In support of Madrid, the NAC counters that Torres’s proposed definition of “seizure” harms the community because it incentivizes suspects to flee from police officers. Brief of NAC at 24. The NAC contends that street pursuits are dangerous because they place police officers, suspects, and civilians at risk of severe injury and death. Id. Yet, NAC asserts that, under Petitioner’s “mere touch” rule, suspects are incentivized to flee upon being touched by a police officer because it provides an opportunity to get rid of or hide contraband or other evidence while maintaining the ability to also challenge the police’s conduct under the Fourth Amendment. Id. Additionally, the NAC asserts that Torres’s definition of “seizure” would harm public safety by disincentivizing police officers from using the appropriate force required to restrain a fleeing suspect. Id. The NAC contends that fleeing suspects typically require additional force to restrain them because suspects who ignore police orders are likely to be more combative than a suspect who submits. Id. Thus, the NAC argues that if suspects can easily bring excessive force claims, police officers will be reluctant to use the additional force necessary to prevent these same suspects from fleeing out of fear of future legal action. Id.

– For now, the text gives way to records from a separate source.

/-- WindowInstructions, WindowsGoHome, Releases: operands of a window and of none; a window overlapped, sixteen and one window of
the task; dirty bytes of a parcel that is fenced; the line of a window in DRAM. -/
theorem witness_windows :
    let r (a b c : Nat) := (user.core 0).windowFor user.warp a b c
    (match r 0x4001 0 0x1000 with | .error k => decide (k = 1) | .ok _ => false) = true ∧
    (match r 0x4000 0 0x1000 with | .ok x => decide (x = win 0 0x4000 []) | .error _ => false) = true ∧
    dirtyWin.overlaps (win 0 0x4000 []) = true ∧ (windowed [dirtyWin]).backCut 0 [dirtyWin] = false ∧
    16 ≤ ((List.replicate 16 (win 0x1000 0x9000 [])).filter fun y => y.task == 1).length -
      ((List.replicate 16 (win 0x1000 0x9000 [])).filter fun y => y.overlaps (win 0 0x4000 [])).length ∧
    (user.core 0).window 1 0 = none ∧ ((windowed [dirtyWin]).core 0).window 1 0 = some dirtyWin ∧
    user.cur.who.ctx ≠ .sl ∧ user.cur.front = .user ∧ (handler.core 0).tvec.getLsbD 0 = true ∧
    dirtyWin.serves user.warp = true ∧ (windowed [dirtyWin]).dirtyLines [dirtyWin] = [0x82] ∧
    (windowed [dirtyWin]).barred (0x82 * 128) 128 = none ∧ fenced.barred (0x82 * 128) 128 = some 7 ∧
    ((windowed [dirtyWin]).release false .dev true 0xF).1 = none ∧ (user.release true .group true 0xF).1 = none ∧
    ((windowed [dirtyWin]).core 0).windows = [dirtyWin] ∧ (dirtyWin.entries.map (·.1)).Pairwise (· < ·) ∧
    (dirtyWin.entries.map fun e => e.2.line).Nodup ∧ user.dramAt (0x82 * 128) 128 ∧ user.linked 0 (0x82 * 128) 128 ∧
    Executes (.pref .l1 { oH with d := 0 }) user ∧ user.dramAt 0x2000 1 ∧ user.linked 0 0x2000 1 ∧ (user.core 0).waymask ≠ 0xFFF := by
  unfold Executes State.dramAt State.linked; decide +kernel

/-- WaitOutcomes: a key on which the warp has an entry, one on which it has none, and a die whose entries are all taken. -/
theorem witness_waits :
    let e (asid : Word) : GazEntry :=
      { die := 0, asid := asid, va := 0x2000, pa := 0x2000, owner := .warp ⟨0, .slot 0⟩ 1 0 0, lanes := [⟨0, 1, 4⟩] }
    let mine := user.gazMine user.warp.asid 0x2000
    [e 0].any mine = true ∧ [e 7].any mine = false ∧ ([e 7].filter fun x => x.die == 0).length < 32768 ∧
    (List.replicate 32768 (e 7)).any mine = false ∧ 32768 ≤ ((List.replicate 32768 (e 7)).filter fun x => x.die == 0).length := by
  refine ⟨by decide, by decide, by decide, ?_, ?_⟩
  · rw [List.any_eq_false]; intro x h; rw [List.eq_of_mem_replicate h]; decide
  · rw [List.filter_replicate, if_pos (by decide)]; exact Nat.le_of_eq List.length_replicate.symm

/-- RegionArmed, TokenAcquire, RegionTokens: a descriptor past the last line; a region that another source holds, one of its own,
and sixty-four; a release by the holder, by another, with FIN, and the return of tokens; requests sent before a MACQ and after it. -/
theorem witness_tokens :
    let many : Slice := { Slice.init with regions := (List.range 64).map fun i => (64 + 2 * i, { region with holder := none }) }
    let q (src : Source) (op : SliceOp) : State := user.modSlice 0 fun x => { x with inq := [{ src := src, core := 0, op := op, no := 3 }] }
    let hd : Desc128 := 0x10000000000000000000040000000
    let free : State := modReg fun r => { r with holder := none, waiting := [{ waiting with upTo := 4 }] }
    16384 < ({ acc with line := 16384 } : AccD).line + acc.lines ∧ ¬ 16384 < acc.line + acc.lines ∧ region.holder ≠ some ⟨2, 0, none⟩ ∧
    region.holder = some ⟨1, 0, none⟩ ∧ 64 ≤ (many.regions.filter fun e => !(decide (e.1 < 2) && decide (0 < e.1 + e.2.lines))).length ∧
    ¬ (65535 < (0 : Nat)) ∧ rising (user.slice 0).regions = true ∧
    (∀ fin ∈ [false, true], ∀ src ∈ [(⟨1, 0, none⟩ : Source), ⟨1, 1, none⟩],
      ((firsts ((q src (.release hd 2 fin 0)).slice 0).inq []).filter isRelease)[0]? =
        some { src := src, core := 0, op := .release hd 2 fin 0, no := 3 }) ∧
    ((firsts ((q ⟨1, 0, none⟩ (.giveUp 0)).slice 0).inq []).filter isRelease)[0]? = some { src := ⟨1, 0, none⟩, core := 0, op := .giveUp 0, no := 3 } ∧
    find (user.slice 0).regions (accD hd).line = some region ∧ region.key = (accD hd).key ∧
    (free.slice 0).grantable 0 { region with holder := none, waiting := [{ waiting with upTo := 4 }] } = some { waiting with upTo := 4 } ∧
    ((q ⟨1, 0, none⟩ (.release hd 0 false 0)).slice 0).grantable 0 { region with holder := none, waiting := [{ waiting with upTo := 4 }] } = none := by
  decide +kernel

/-- CopyBytes: a COPY whose source does not overlap its destination. -/
theorem witness_copy :
    let r : Run := { user.newRun (.copy oCopy) 0x4000 0x3000 0x40000 with ptroot := 0 }
    let p := copyPlan oCopy r
    p.total = 64 ∧ p.overlaps = false ∧ r.bar = none ∧ user.dramAt 0x4000 64 ∧ user.linked 0 0x4000 64 ∧
    (∀ i < 64, user.dramAt (p.src (0 + i)) 1 ∧ user.linked 0 (p.src (0 + i)) 1) ∧ find ((setCore user fun c => { c with runs := [(9, r)] }).core 0).runs 9 = some r := by
  unfold State.dramAt State.linked; decide +kernel

/-- McastBytes: a receiver on another core behind its window. -/
theorem witness_mcast :
    let m : Run := { user.newRun (.mcast oMcast) 0x4000 0x3000 64 with next := List.replicate 16 0, recv := [some 1] }
    let s : State := (setCore user fun c => { c with runs := [(9, m)] }).modCore 1 fun c => { c with windows := [win 0 0x4000 []] }
    find (s.core 0).runs 9 = some m ∧ m.recv.getD 0 none = some 1 ∧ (1 : Nat) ≠ 0 ∧ m.copies = false ∧ (s.core 1).windows = [win 0 0x4000 []] ∧
    (win 0 0x4000 []).wva % 128 = 0 ∧ (∀ i < 64, (win 0 0x4000 []).hasVa (0x4000 + i) = true) ∧ user.linked 1 0x4000 64 := by
  unfold State.linked; decide +kernel

/-- McastBytes: one receiver still to serve, which its task does not have; none. -/
theorem witness_mcast_pick :
    let m (k : Nat) : Run := { user.newRun (.mcast oMcast) 0x4000 0x3000 64 with next := List.replicate 16 k, recv := [] }
    user.mcastPick { oMcast with cmask := 1 } (m 0) 64 = [0] ∧ (user.mcastLine 0 9 (m 0) { oMcast with cmask := 1 } 0).isSome = true ∧
    user.mcastPick { oMcast with cmask := 1 } (m 64) 64 = [] := by
  refine ⟨?_, by decide +kernel, ?_⟩ <;> unfold State.mcastPick
  · rw [show (List.range 16).filter _ = [0] from by decide +kernel]; simp [Nat.mod_one]
  · rw [show (List.range 16).filter _ = [] from by decide +kernel]; simp

/-- MloopAdvances and TagCompletes: an MLOOP on its first step; a tag that was given up. -/
theorem witness_mloop :
    (let t : State := (after (exec (.mloop oMloop) user) id).getD user
     (find (t.core 0).runs 5).any fun r =>
       !r.held && decide (r.prog ≤ oMloop.km1.toNat) && (t.core 0).runs.all (fun e => e.1 == 5) &&
       (t.slice (accD r.ai).hcore).inq.any (fun q => q.src == r.source && q.op.isMloop 5) &&
       match t.underWins 0 r.task r.wins (fun s => s.stepB 0 r oMloop) with
       | (.ok (some _), u) => decide (find (u.core 0).runs 5 = some r)
       | _ => false) ∧
    (user.core 0).tagDrop.getLsbD 5 = false ∧ ({ Core.init with tagDrop := 32 } : Core).tagDrop.getLsbD 5 = true := by
  decide +kernel

/-- Every link between routers is down. -/
def cutOff (s : State) : State := { s with routers := (List.range 64).map fun r => (r, { Router.init with linkst := 0xAAAAAA }) }

/-- LaunchRequests, LaunchAnswers, Dependences, Gates: a way to the Dispatcher and none; a descriptor that lies nowhere, one that
is out of range, one that is cut off; a dependence word that is cut off, that lies nowhere, that is read. -/
theorem witness_dispatcher :
    let cut : State := cutOff { described with mem := described.mem }
    let x : XCx := { core := 0, ptroot := 0, asid := 0, user := true }
    let at_ (s : State) : State := { s with agent := some 128, cut := false }
    let word (s : State) (t : Task) := s.attempt 128 fun s => s.depWord 3 t
    user.reaches 0 128 = true ∧ (user.release true .dev true 0xF).1 = none ∧ cut.reaches 5 128 = false ∧
    (at_ described).cut = false ∧ ((at_ cut).dispRead x 0x7F80 192).2.cut = true ∧
    (match ((at_ described).dispRead x 0x100000000000000 192).1 with | .error _ => true | .ok _ => false) = true ∧
    (described.parseTask launch 0).isNone = true ∧
    (word (cutOff (queued (entry 1))) { task with depva := 0x7F80 }).isNone = true ∧
    ((word (queued (entry 1)) { task with depva := 0x100000000000000 }).map fun x => x.1.isNone) = some true ∧
    ((word (queued (entry 1)) task).map fun x => x.1.map fun y => y.1) = some (some 0) ∧ (entry 1).dep ≠ .met := by decide +kernel

/-- SavedAndResumed: a stopping warp whose bus transfer goes on regardless. -/
theorem witness_save :
    let s := setCore (setWarp (stopped .stopping) fun w => { w with stopping := true }) fun c =>
      { c with runs := [(9, user.newRun (.mcast { oMcast with bus := true }) 0 0x3000 64)] }
    (s.warpOf ⟨0, .slot 0⟩).drained = true ∧ (s.warpOf ⟨0, .slot 0⟩).stopping = true ∧ s.saveReady ⟨0, .slot 0⟩ = false := by decide +kernel

/-- Gates: a lane alone with a capability that is read, for each service; a way to the timers and none; no capability. -/
theorem witness_gate :
    let cap (s : State) (k : Nat) := s.attempt 0 fun s => s.readCap k 0
    (only user).activeOf g7 = laneBit 0 ∧ Executes (.gate (fN 2 (.v 2) (.v 3) (.v 4))) (only (gated 0)) ∧
    ((cap user 0).map fun x => x.1.isNone) = some true ∧ cap (cutOff (gated 0)) 0 = none ∧
    (∀ k ∈ [0, 1, 2, 4], (cap (gated k) k).any fun x => (x.1.any fun c => c.svc == k) &&
      match x.1 with | some c => (x.2.gateService 0 c 5).1.toOption.isSome | none => false) ∧
    (gated 0).reaches 0 128 = true ∧ (cutOff user).reaches 5 128 = false ∧ (user.releaseBy 0 user.warp).1 = none := by
  unfold Executes; decide +kernel

/-- FaultEntries: a lane that waits for a fault in its slot; a run. -/
theorem witness_fault_lanes :
    let s := setWarp user fun w => w.onLanes 1 fun _ y => { y with st := .waiting, wait := .faultq 0 }
    let r : Run := { user.newRun (.copy oCopy) 0x4000 0x3000 0x40000 with held := true }
    s.seatOf ⟨0, .slot 0⟩ 1 0 = some ⟨0, .slot 0⟩ ∧ ((s.warpOf ⟨0, .slot 0⟩).lane 0).wait.isFault = true ∧ (handler.core 0).tvec.getLsbD 0 = true ∧
    (s.core 0).tvec.getLsbD 0 = false ∧ find ((setCore user fun c => { c with runs := [(9, r)] }).core 0).runs 9 = some r := by decide +kernel

/-- CacheLines, Orphans: a dirty line that its slice holds, and a window; a parcel of a peer with one modified line, a rescue area
that is reached and one that is fenced. -/
theorem witness_cache_effects :
    let x : L2Line := { data := [(0, 5)], dirty := true, wts := 1, rts := 2 }
    let s : State := user.modSlice (user.homeSlice 0x40) fun y => { y with lines := [(0x40, x)] }
    let pl := 2 ^ 38
    let o : State := { (user.modSlice (user.homeSlice pl) fun y => { y with lines := [(pl, x)] }) with
      fabric := { user.fabric with held := [(pl / 16, .orphaned)] } }
    let f : State := { o with fabric := { o.fabric with cad := [(4, ⟨.uncached, some 3⟩)] } }
    s.holders 0x40 = [] ∧ devOf (0x40 * 128) = s.devnum ∧ s.trainedAt (0x40 * 128) = true ∧ s.fwd 0x2000 / 128 = 0x40 ∧
    find (s.slice (s.homeSlice 0x40)).lines 0x40 = some x ∧ x.dirty = true ∧
    (windowed [dirtyWin]).holders 0x82 = [(0, dirtyWin, 2)] ∧
    look .none o.fabric.held (pl * 128 / 2048) = .orphaned ∧ devOf (pl * 128) ≠ o.devnum ∧ o.modified (pl * 128 / 2048) = [pl * 128 / 2048 * 16 + 0] ∧
    o.barred 0x2000 2048 = none ∧ f.barred 0x2000 2048 = some 7 ∧ o.dramAt 0x2000 2048 ∧ user.modified 4 = [] := by
  unfold State.dramAt; decide +kernel

theorem die_lt (p q : Prop) [Decidable p] [Decidable q] (n : Nat) : (if p then (if q then 1 else 0) else n % 2) < 2 := by
  split
  · split <;> decide
  · exact Nat.mod_lt _ (by decide)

In support of Torres, the AAJ argues that it is irrelevant whether an officer succeeds in subduing the suspect after applying force. Brief of AAJ at 10. The AAJ contends that this is because an officer who unreasonably uses excessive force is culpable irrespective of whether he kills or merely wounds the suspect, and liability should not turn on the suspect’s response. Id. Torres also asserts that defining seizure based on the suspect’s actions can create a series of difficult questions, including how to define when a seizure actually occurs, how soon after the officer applies force must the suspect submit, and many others. Brief for Petitioner at 44. Finally, the ACLU adds that it is illogical to base Fourth Amendment protection against deadly or other physical force upon the subject’s reaction to that force because it allows police officers to inflict as much pain or damage on the suspect so long as the suspect can flee. Brief of ACLU at 12.

In support of Madrid, the NAC argues that Torres’s definition of “seizure” creates inconsistencies in Fourth Amendment law. Brief of NAC at 25. The NAC contends that the seizure, as defined in Hodari D., requiring a submission to the assertion of authority is incongruous with Torres’s “mere touch” rule, which renders the suspect’s response completely irrelevant. Id. Next, the NAC contends that common sense also indicates that a seizure requires an actual submission, as someone who never submits to police authority and evades capture cannot have been seized under the Fourth Amendment. Id. at 9. The NAC concludes by arguing that just as the Tenth Circuit’s definition of seizure creates challenging questions, Torres’s definition creates a laundry list of difficult questions as well, including how to define when a seizure ends. Id. at 25.